BSC Rehberge Berlin
- Rehberge Berlin club logo
- Full name: Berliner Sport-Club Rehberge 1945 e.V.
- Founded: 1945
- League: Landesliga Berlin Staffel 2 (VII)
- 2015–16: 12th
| Home colours | Away colours |

= BSC Rehberge Berlin =

German football club

Rehberge Berlin is a German association football club from the city of Berlin.

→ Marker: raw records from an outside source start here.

/-- A command on its region: ignored while BUSY, refused where its region does not translate. -/
def State.dbgCommand (s : State) (e : Event) (c : DbgCmd) (body : DbgBody) : Out :=
  if s.cfield 0x5020 0 0 = 1 then .next s
  else
    match s.dbgRegion c with
    | .error va => .next (s.dbgHold e (dbgAgent c) va)
    | .ok none => .next ({ s with dbgWait := none }.dbgEnd Dbg.refused 0)
    | .ok (some pa) =>
      let chain := ((s.dbgValues c).map (·.chain)).getD [pa]
      match body { s with named := (pa, chain) :: s.named.filter fun x => x.1 != pa } pa with
      | .error x => .next (s.dbgHold e x.1 x.2)
      | .ok t => .next { t with dbgWait := none }

/-- A command whose wait is over goes on (R335). -/
def State.retryDebug (s : State) : State :=
  match s.dbgWait with
  | some (e, _, h) => if s.cfield 0x5020 0 0 = 1 ∧ s.retries (some h) = true then (s.setCfield 0x5020 0 0 0).soon e else s
  | none => s

/-- The packs of a region and its descendants. -/
def State.packsUnder (s : State) (rcb : Nat) : List Pack := s.packs.filter fun p => s.inRegions p.key [rcb]

/-! ### ATTACH, DETACH, WATCH (R378) -/

/-- The regions above one that a command has named, nearest first. -/
def State.above (s : State) (pa : Nat) : List Nat :=
  (((s.named.find? fun x => x.1 == pa).map (·.2)).getD []).filter fun c => c != pa

/-- What hides the watchpoints, in some slots, of the regions above one from it and its descendants (R378). -/
def State.hides (s : State) (pa : Nat) (slots : List Nat) : List Watch :=
  (slots.filter fun k => (s.watchIn (s.above pa) k).any fun w => w.read || w.write).map fun k =>
    { rcb := pa, slot := k, addr := 0, len := 0, read := false, write := false }

/-- ATTACH (R378). -/
def execAttach (s : State) : Out :=
  match s.ev with
  | some (.attach c) => s.dbgCommand (.attach c) c fun s pa =>
      .ok ({ s with attached := if s.attached.contains pa then s.attached else pa :: s.attached
                    detached := s.detached.filter fun h => !s.isUnder pa h }.showAttached.dbgEnd Dbg.ok 0)
  | _ => notNow "ATTACH"

/-- DETACH (R378): it ends ATTACH and clears the watchpoints, of the region and of its descendants, also where a region above it
stays attached or watched. -/
def execDetach (s : State) : Out :=
  match s.ev with
  | some (.detach c) => s.dbgCommand (.detach c) c fun s pa =>
      let below := s.detached.filter fun h => !s.isUnder pa h
      .ok ({ s with attached := s.attached.filter fun h => !s.isUnder pa h
                    detached := if (s.above pa).any s.attached.contains then pa :: below else below
                    watches := (s.watches.filter fun (w : Watch) => !s.isUnder pa w.rcb) ++ s.hides pa [0, 1, 2, 3]
            }.showAttached.dbgEnd Dbg.ok 0)
  | _ => notNow "DETACH"

/-- WATCH (R378): a watchpoint of a slot is set, or cleared by mode 0b00, for the region and its descendants. -/
def execWatch (s : State) : Out :=
  match s.ev with
  | some (.watch c) => s.dbgCommand (.watch c) c fun s pa =>
      if bits c.arg0 63 52 ≠ 0 ∨ bits c.arg1 63 36 ≠ 0 then .ok (s.dbgEnd Dbg.refused 0)
      else
        let slot := bits c.arg1 35 34
        let mode := bits c.arg1 33 32
        let rest := s.watches.filter fun w => !(s.isUnder pa w.rcb && w.slot == slot)
        let w : Watch := { rcb := pa, slot := slot, addr := bits c.arg0 51 0, len := bits c.arg1 31 0, read := mode % 2 == 1,
                           write := mode / 2 == 1 }
        .ok ({ s with watches := rest ++ if mode = 0 then s.hides pa [slot] else [w] }.dbgEnd Dbg.ok 0)
  | _ => notNow "WATCH"

/-! ### HALT and RESUME (R379) -/

/-- HALT (R379): it stays BUSY until commands in flight have ended. -/
def execHalt (s : State) : Out :=
  match s.ev with
  | some (.halt c) => s.dbgCommand (.halt c) c fun s pa =>
      .ok { (s.haltRegion pa).setCfield 0x5020 0 0 1 with halting := some pa }
  | _ => notNow "HALT"

/-- A sequencer holds: no frame of its session is in flight for it. -/
def State.holding (s : State) (q : Nat) : Bool :=
  let x := s.seqr q
  x.cmd.isNone || (x.busy.isNone && (!isTx q || (s.bus (q - 32)).flight.isNone))

/-- Every copy, collective and LAUNCH command of a region has ended, and every sequencer holds (R379). A LAUNCH with END whose
child is itself halted by the command cannot end and is not waited for (DEDUCED, notes/assumptions/30.md). -/
def State.haltDone (s : State) (rcb : Nat) : Bool :=
  let mine := fun (c : Ctx) => s.inRegions c.pack [rcb]
  !(s.copies.any fun c => mine c.ctx) && !(s.colls.any fun c => c.2.run.any fun r => mine r.ctx)
    && !(s.arming.any fun c => mine c.ctx) && !(s.disarming.any fun c => mine c.ctx) && !(s.collBars.any fun c => mine c.ctx)
    && !(s.childReqs.any fun c => mine c.ctx) && !(s.launches.any fun l => l.endTag.any (fun x => mine x.2) && !s.isHalted l)
    && (s.packsUnder rcb).all fun p => p.out.isSome || p.seqrs.all s.holding

/-- HALT_COMPLETE (R379). -/
def execHaltComplete (s : State) : Out :=
  match s.ev with
  | some .haltComplete =>
    match s.halting with
    | some pa => if s.haltDone pa then .next ({ s with halting := none }.dbgEnd Dbg.ok 0) else notNow "HALT_COMPLETE"
    | none => notNow "HALT_COMPLETE"
  | _ => notNow "HALT_COMPLETE"

/-- Some thread of a region is unpositioned (R380). -/
def State.hasAstray (s : State) (rcb : Nat) : Bool :=
  (s.packsUnder rcb).any fun p =>
    if p.out.isSome then p.astray != [] else (s.threadsOf p).any fun g => !(s.thread g).positioned

/-- The threads and sequencers of a pack go on. -/
def State.release (s : State) (p : Pack) : State :=
  let s1 := (s.threadsOf p).foldl (fun a g => a.setThread g { a.thread g with halted := false }) s
  p.seqrs.foldl (fun a q => a.setSeqr q { a.seqr q with halt := false, rests := false }) s1

/-- RESUME (R378): the region and its descendants go on, also where a region above it stays halted. -/
def execResume (s : State) : Out :=
  match s.ev with
  | some (.resume c) => s.dbgCommand (.resume c) c fun s pa =>
      if s.hasAstray pa then .ok (s.dbgEnd Dbg.unpositioned 0)
      else
        let s1 := { s with halted := s.halted.filter fun h => !s.isUnder pa h, resumed := s.resumed.filter fun h => !s.isUnder pa h }
        let s2 := if (s.dbgValues c).any s1.regionHalted then { s1 with resumed := pa :: s1.resumed } else s1
        .ok (((s2.packsUnder pa).filter fun p => p.out.isNone).foldl State.release s2 |>.dbgEnd Dbg.ok 0)
  | _ => notNow "RESUME"

/-! ### Trails of regions without an active launch -/

/-- The trail of a region whose owner has no active launch is reached in the command's address space (DEDUCED,
notes/assumptions/30.md). -/
def State.borrowTrail (s : State) (r : Region) (c : DbgCmd) : State :=
  if s.trails.any fun u => u.owner == r.owner then s
  else
    let ps := match s.trailPages (dbgAgent c) r.trailBase 0 (r.trailU * 2 ^ 21) (32 * r.trailU) with
      | .ok ps => ps
      | _ => []
    { s with trails := s.trails ++ [{ owner := r.owner, asid := c.asid, area := r.area, pages := ps, spoiled := false, failed := false,
                                      hold := none }] }

/-- A trail that a command borrowed is given back. -/
def State.returnTrail (s t : State) (r : Region) : State :=
  if s.trails.any fun u => u.owner == r.owner then t else { t with trails := t.trails.filter fun u => u.owner != r.owner }

/-- A command on the trail of its region: NOTRAIL where it is disabled (R378), and a wait where the buffer lies on a held page. -/
def State.onTrail (s : State) (c : DbgCmd) (body : State → Region → Except (Agent × Word) State) : Except (Agent × Word) State :=
  match s.dbgValues c with
  | none => .ok (s.dbgEnd Dbg.refused 0)
  | some r =>
    if r.trail = 0 then .ok (s.dbgEnd Dbg.noTrail 0)
    else
      let s1 := s.borrowTrail r c
      let ag := s1.trailAgent r
      match s1.trailPages ag r.trailBase 0 (r.trailU * 2 ^ 21) (32 * r.trailU) with
      | .held va => .error (ag, va)
      | _ => (body s1 r).map fun t => s.returnTrail t r

/-! ### TRIM (R375, R378) -/

/-- TRIM (R378): the windows below n are recycled. -/
def execTrim (s : State) : Out :=
  match s.ev with
  | some (.trim c) => s.dbgCommand (.trim c) c fun s _ => s.onTrail c fun s r =>
      let n := bits c.arg0 31 0
      let old := s.trailOld r
      match s.windowEntry r n with
      | none => .ok (s.dbgEnd Dbg.badWindow 0)
      | some (at_, _) =>
        if n ≤ old ∨ s.trailNext r ≤ n ∨ s.trailFailed r = true then .ok (s.dbgEnd Dbg.badWindow 0)
        else
          let s1 := s.setTrailHdr r 0x08 8 at_
          let s2 := s1.setTrailHdr r 0x1C 4 n
          .ok ((s2.setTrailHdr r 0x20 8 (min (2 ^ 64 - 1) (s2.trailHdr r 0x20 8 + (n - old)))).dbgEnd Dbg.ok 0)
  | _ => notNow "TRIM"
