-- ==== Sys2Proof/Safety/Engines.lean ====
section
/-! DEFINITION. The terms of the statements about copy engines, rings, collective walkers and stream sequencers (spec/09,
spec/10, spec/13, spec/14). -/

namespace Sys2Proof.Machine

/-! ### Copies (R212-R223) -/

/-- The copy commands: guard, destination, operands. -/
def copyOf : Instr → Option (Guard × Reg6 × CpArgs)
  | .cpCopy g d a b c ord bar hist ring hty eng =>
    some (g, d, ⟨.copy, a, b, c, ord, bar, hist, ring, hty, .f32, .f32, .rne, eng⟩)
  | .cpFill g d a b c ord bar ring eng => some (g, d, ⟨.fill, a, b, c, ord, bar, false, ring, .f32, .f32, .f32, .rne, eng⟩)
  | .cpCvt g d a b c ord bar hist ring dty sty rm eng =>
    some (g, d, ⟨.cvt, a, b, c, ord, bar, hist, ring, .f32, dty, sty, rm, eng⟩)
  | .cpStride g d a b c ord bar hist hty eng =>
    some (g, d, ⟨.stride, a, b, c, ord, bar, hist, false, hty, .f32, .f32, .rne, eng⟩)
  | _ => none

/-- The registers that a copy command reads (R212, R216). -/
def copyReads (x : CpArgs) : List Nat :=
  [rs x.a, rs x.b, rs x.c] ++ (if x.bar then [rs (x.c + 1)] else []) ++ (if x.hist then [rs (x.c + 2)] else [])
    ++ (if x.op = .stride ∨ x.rm = .sr then [rs (x.c + 3)] else []) ++ (if x.rm = .sr then [rs (x.c + 4)] else [])

/-- What an accepted command keeps of its operands (R212, R216, R217). -/
structure Captured (c : Copy) (x : CpArgs) (t : Thread) (m : Rm) (tag : ITag) (ctx : Ctx) : Prop where
  issuer : c.tag = tag ∧ c.ctx = ctx
  kind : c.op = x.op ∧ c.ord = x.ord ∧ c.bar = x.bar ∧ c.hist = x.hist ∧ c.engine = ctx.gtid / 1024 * 8 + x.eng.toNat
  addresses : c.dst = t.sreg x.a ∧ c.src = t.sreg x.b
  entry : c.q = (t.sreg x.a).toNat / 2 ^ 32
  bytes : (x.op = .copy ∨ x.op = .fill) → c.rowBytes = (t.sreg x.c).toNat ∧ c.rows = 1
  rows : x.op = .stride → c.rowBytes = (t.sreg x.c).toNat % 2 ^ 32 ∧ c.rows = (t.sreg x.c).toNat / 2 ^ 32
    ∧ c.dpitch = (t.sreg (x.c + 3)).toNat / 2 ^ 32
    ∧ c.spitch = ((t.sreg (x.c + 3)).setWidth 32).toInt
  elements : x.op = .cvt → c.rowBytes = (t.sreg x.c).toNat * (tyBits x.dty / 8) ∧ c.rows = 1 ∧ c.dty = x.dty ∧ c.sty = x.sty
  phaser : x.bar = true → c.phaser = t.sreg (x.c + 1)
  histogram : x.hist = true → c.haddr = ((t.sreg (x.c + 2)).extractLsb' 0 52).setWidth 64
    ∧ c.hbase = ((t.sreg (x.c + 2)).extractLsb' 52 12).toInt ∧ c.hty = if x.op = .cvt then x.sty else x.hty
  rounding : c.rm = m ∧ (x.rm = .sr → c.key = t.sreg (x.c + 3) ∧ c.ctr = t.sreg (x.c + 4))
  fresh : c.stage = .order ∧ c.refused = false ∧ c.fenced = false ∧ c.done = 0 ∧ c.err = none ∧ c.flags = 0 ∧ c.hold = none
    ∧ c.stale = false ∧ c.ring = none

/-- Outside the commands in the engines, a copy command changes what a producer changes. -/
def OnlyCopies (s t : State) : Prop :=
  { t with threads := s.threads, binds := s.binds, epochs := s.epochs, flying := s.flying, lines := s.lines,
           copies := s.copies, nextTicket := s.nextTicket } = s

/-- The ring that a reference names for the current thread: a ring of a core that holds its launch (R226). -/
structure RingNamed (s : State) (ref : Word) (key : Nat) : Prop where
  reserved : ref.toNat % 2 ^ 32 / 2 ^ 11 = 0
  number : key = (s.cur / 1024 * 128 + ref.toNat / 16 % 128) * 16 + ref.toNat % 16
  launch : (s.core (key / 16)).pack.map (· / 2 ^ 24) = some (s.thr.pack / 2 ^ 24)

/-- The phaser of a BAR action has an address that R219 allows. -/
def PhaserAllowed (s : State) (va : Word) : Prop := va.toNat % 32 = 0 ∧ s.liesSc s.ctx.agent va = true

/-- The cases in which R219, R226 and R227 refuse a command whose operands are captured in c. -/
def CopyRefused (s : State) (c : Copy) (x : CpArgs) : Prop :=
  let d := tyBits (if x.op = .cvt then x.dty else x.hty) / 8
  let e := tyBits (if x.op = .cvt then x.sty else x.hty) / 8
  (∀ r, s.regionOf s.thr.pack = some r → r.cemask.testBit x.eng.toNat = false)
    ∨ 2 ^ 36 < c.rowBytes * c.rows
    ∨ (x.op = .stride ∧ c.dpitch < c.rowBytes ∧ 1 < c.rows)
    ∨ ((x.op = .cvt ∨ x.hist = true) ∧
        ((x.ring = false ∧ c.dst.toNat % d ≠ 0) ∨ c.src.toNat % e ≠ 0 ∨ c.rowBytes % d ≠ 0))
    ∨ (x.op = .stride ∧ x.hist = true ∧ (c.dpitch % e ≠ 0 ∨ c.spitch % e ≠ 0))
    ∨ (x.bar = true ∧ ¬PhaserAllowed s c.phaser)
    ∨ (x.hist = true ∧ (c.haddr.toNat % 256 ≠ 0 ∨ s.liesSc s.ctx.agent c.haddr = false))
    ∨ (x.ring = true ∧ ∀ key, RingNamed s c.dst key → (s.ring key).reset = false ∨ (s.ring key).eb < c.rowBytes * c.rows
        ∨ 2 ^ 31 ≤ (BitVec.ofNat 32 c.q - (s.ring key).free).toNat)

/-- Nothing beside the accesses of a command's pack takes part in them. -/
structure State.PlainFor (s : State) (pack : Nat) : Prop where
  trail : s.trailOf pack = none
  trails : s.trails = []
  phasers : s.phasers = []
  marks : s.marks = []
  memory : s.wf

/-- No completion under way has a record to write first or ends a wait, which a BAR action delivers first (R307). -/
def State.Recorded (s : State) : Prop :=
  ∀ f ∈ s.flying, f.tag.cls ≠ Cls.phaser ∧ ∀ code addr info reason, f.res ≠ .poison code addr info reason

/-- The copy command whose turn it is: its engine may access now, and no other has its number. -/
structure CopyTurn (s : State) (j : Nat) (c : Copy) : Prop where
  event : s.ev = some (.chunk j)
  command : s.copies[j]? = some c
  alone : ∀ k x, s.copies[k]? = some x → x.id = c.id → k = j
  free : c.hold = none ∧ c.ring = none
  present : c.needsPack = false ∨ s.packOut c.ctx.pack = false

/-- A RING command whose turn it is: its ring is there and holds no soft error, and its pack is present. -/
structure RingTurn (s : State) (j : Nat) (c : Copy) (key : Nat) : Prop where
  event : s.ev = some (.chunk j)
  command : s.copies[j]? = some c
  alone : ∀ k x, s.copies[k]? = some x → x.id = c.id → k = j
  free : c.hold = none ∧ c.ring = some key ∧ c.stale = false
  present : s.packOut c.ctx.pack = false ∧ s.ringAway key = false
  clean : ∀ n, Mark.ring key n ∉ s.marks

It was established in the aftermath of World War II on 1 June 1945 as Sportgruppe Rehberge Berlin and formed a football department on 11 August 1945 when joined by the former memberships of Berliner Fußball-Club Colombia 1935 and Sportverein Helios 1919 Berlin.

==History==
On 3 April 1947, SG was renamed BFC Rehberge Berlin and on 5 October 1951 merged with Sportclub Rehberge, which was established just two years earlier in June 1949. Through the 1950s, the Rehberge side was part of the Amateurliga Berlin (II) where they enjoyed their best seasons in 1953–55 when they earned a pair of 4th-place results. They have largely remained a lower circuit club, re-appearing in Amateurliga play fewer than a handful of times.

A third-place finish in the Bezirksliga in 2015 earned the club promotion to the tier seven Landesliga Berlin.

Today the club has departments for athletics, badminton, chess, handball, lacrosse, table tennis, and tennis.

==Stadium==
Rehberge play their home matches at the Hauptkampfbahn Volkspark Rehberge.